Problem requirements. What you return must be every line from the beginning of the data through the line holding "if e < 28 then", unchanged.

(Stored data entries)
*-*-*
-- ==== Sys2Proof/Machine/RegMap.lean ====
section
/-! DEFINITION. Every register of Tables 22-1 and 22-2 as the chapters' register tables give it: one named field per row
(`R.<register>.<field>`, with the instance indices outermost first, each taken modulo the number of instances) and the descriptor list the generic accesses use. -/

namespace Sys2Proof.Machine

/-- The reset MODE of energy register `e` (Table 13-3). -/
def metEcfgReset (e : Nat) : Nat :=
  if e < 28 then (if e % 7 = 0 then 2 else if e % 7 = 1 then 3 else 1) else if e % 2 = 0 then 2 else 3

end Sys2Proof.Machine

namespace Sys2Proof.Machine.R
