/-- A live image (R285); its CRC holds unless the copy is absent. Records and log entries are (number, bytes with signature). -/
structure LiveImg where
  seq : Nat := 0
  acc : List Int := []
  sess : List Sess := []
  toSign : List Sess := []
  recs : List (Nat × List Byte) := []
  logs : List (Nat × List Byte) := []
  recNext : Nat := 0
  logNext : Nat := 0
  last : Nat := 0
  /-- bytes 0 to 63 of the last log entry (CHAIN), and entries lost since the last OVERFLOW entry -/
  lastLog : List Byte := []
  overflow : Nat := 0
  deriving DecidableEq, Repr

/-- The billing working state in F1: what the live image copies, and the commit and seal in progress. -/
structure Bil where
  sess : List Sess := List.replicate 4 {}
  /-- sessions whose stop readings are latched and whose record is still to be signed -/
  toSign : List Sess := []
  recs : List (Nat × List Byte) := []
  logs : List (Nat × List Byte) := []
  recNext : Nat := 0
  logNext : Nat := 0
  lastLog : List Byte := []
  overflow : Nat := 0
  seq : Nat := 0
  /-- session commands of the FMP that wait for the next S: output and OP (R290) -/
  cmds : List (Nat × Nat) := []
  /-- the snapshot being written and its NOR slot -/
  commit : Option (LiveImg × Nat) := none
  sealing : Bool := false
  deriving DecidableEq, Repr

/-- What keeps its contents through a field reset: the live copies L0 and L1 (battery-backed SRAM), the NOR slots and stores, and
the legally relevant image (NOR). -/
structure BilStore where
  copies : List (Option LiveImg) := [none, none]
  slots : List (Option LiveImg) := [none, none]
  recs : List (Nat × List Byte) := []
  logs : List (Nat × List Byte) := []
  lr : LrImg := {}
  /-- MET_LRMINSVN as field NOR holds it -/
  lrMin : Nat := 0
  deriving DecidableEq, Repr

/-- One episode of the F0 theft log (R296, R297); times are the F0 counter in ns. -/
structure Episode where
  start : Nat := 0
  stop : Nat := 0
  mask : Nat := 0
  peak : Nat := 0
  q : List Nat := [0, 0, 0, 0]
  merged : Bool := false
  deriving DecidableEq, Repr

/-- One theft-watch channel: its integrator and its runs of blocks above and below. -/
structure TheftCh where
  y : Int := 0
  above : Nat := 0
  below : Nat := 0
  deriving DecidableEq, Repr

/-- The theft watch in F0: log, episode in progress, blocks kept that an episode may still take in, and the entry to DORMANT. -/
structure Theft where
  log : List Episode := []
  cur : Option Episode := none
  ch : List TheftCh := List.replicate 4 {}
  /-- the last 20 blocks, newest first: start and m of each channel (0 for a channel not in use) -/
  blocks : List (Nat × List Nat) := []
  /-- channels above in those blocks -/
  masks : List Nat := []
  /-- m of the blocks since the last one above, while an episode lasts -/
  tail : List (List Nat) := []
  /-- STC ns of the entry to DORMANT -/
  entered : Option Nat := none
  deriving DecidableEq, Repr

/-! ## Chapter 15: outputs -/

/-- One output beside its OUT registers (R299 to R307). -/
structure OutRt where
  /-- a QUENCH_OUT action waits for the next S -/
  quench : Bool := false
  /-- immediate causes that arose and wait for the evaluation at S -/
  imm : List Nat := []
  /-- the pending cause that leads through RAMPDOWN, 0 none -/
  pend : Nat := 0
  /-- a command by the FMP that waits for the next S -/
  cmd : Option Nat := none
  /-- the sequence step that waits to be started (SEQWAIT): 0 none, 1 LOCK, 2 UNLOCK, 3 INS, 4 PRE, 5 OPEN; whether the FMP
  repeats its start; the step last requested; the engine that runs it -/
  want : Nat := 0
  retry : Bool := false
  cur : Nat := 0
  engine : Option Nat := none
  /-- outcome of the step last requested: done, or failed with a CTR code -/
  seqDone : Bool := false
  seqFail : Option Nat := none
  /-- an insulation measurement of IMDCH completed after SEQ INS -/
  imdFresh : Bool := false
  /-- STC ns since when the current has stayed at or below IZERO at every W -/
  izeroAt : Option Nat := none
  /-- the voltage was at or below VSAFE at the last W -/
  vsafe : Bool := false
  /-- a drain that ends in FAULT as well (R305) -/
  drainFault : Bool := false
  /-- marker in field battery-backed SRAM (R307) -/
  marker : Bool := false
  /-- software trip bits that this output's fault set -/
  trips : Nat := 0
  deriving DecidableEq, Repr


/-- One pin of a cable (R317): nodes in µ°C, whether they have been set, and whether its sensor was at TTRIP or in FAULT. -/
structure PinRt where
  tc : Int := 0
  tk : Int := 0
  ready : Bool := false
  hot : Bool := false
  fault : Bool := false
  deriving DecidableEq, Repr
*-*-*
Problem solution.
-- ==== Sys2Proof/Machine/RegMap.lean ====
section
/-! DEFINITION. Every register of Tables 22-1 and 22-2 as the chapters' register tables give it: one named field per row
(`R.<register>.<field>`, with the instance indices outermost first, each taken modulo the number of instances) and the descriptor list the generic accesses use. -/

namespace Sys2Proof.Machine

/-- The reset MODE of energy register `e` (Table 13-3). -/
def metEcfgReset (e : Nat) : Nat :=
  if e < 28 then (if e % 7 = 0 then 2 else if e % 7 = 1 then 3 else 1) else if e % 2 = 0 then 2 else 3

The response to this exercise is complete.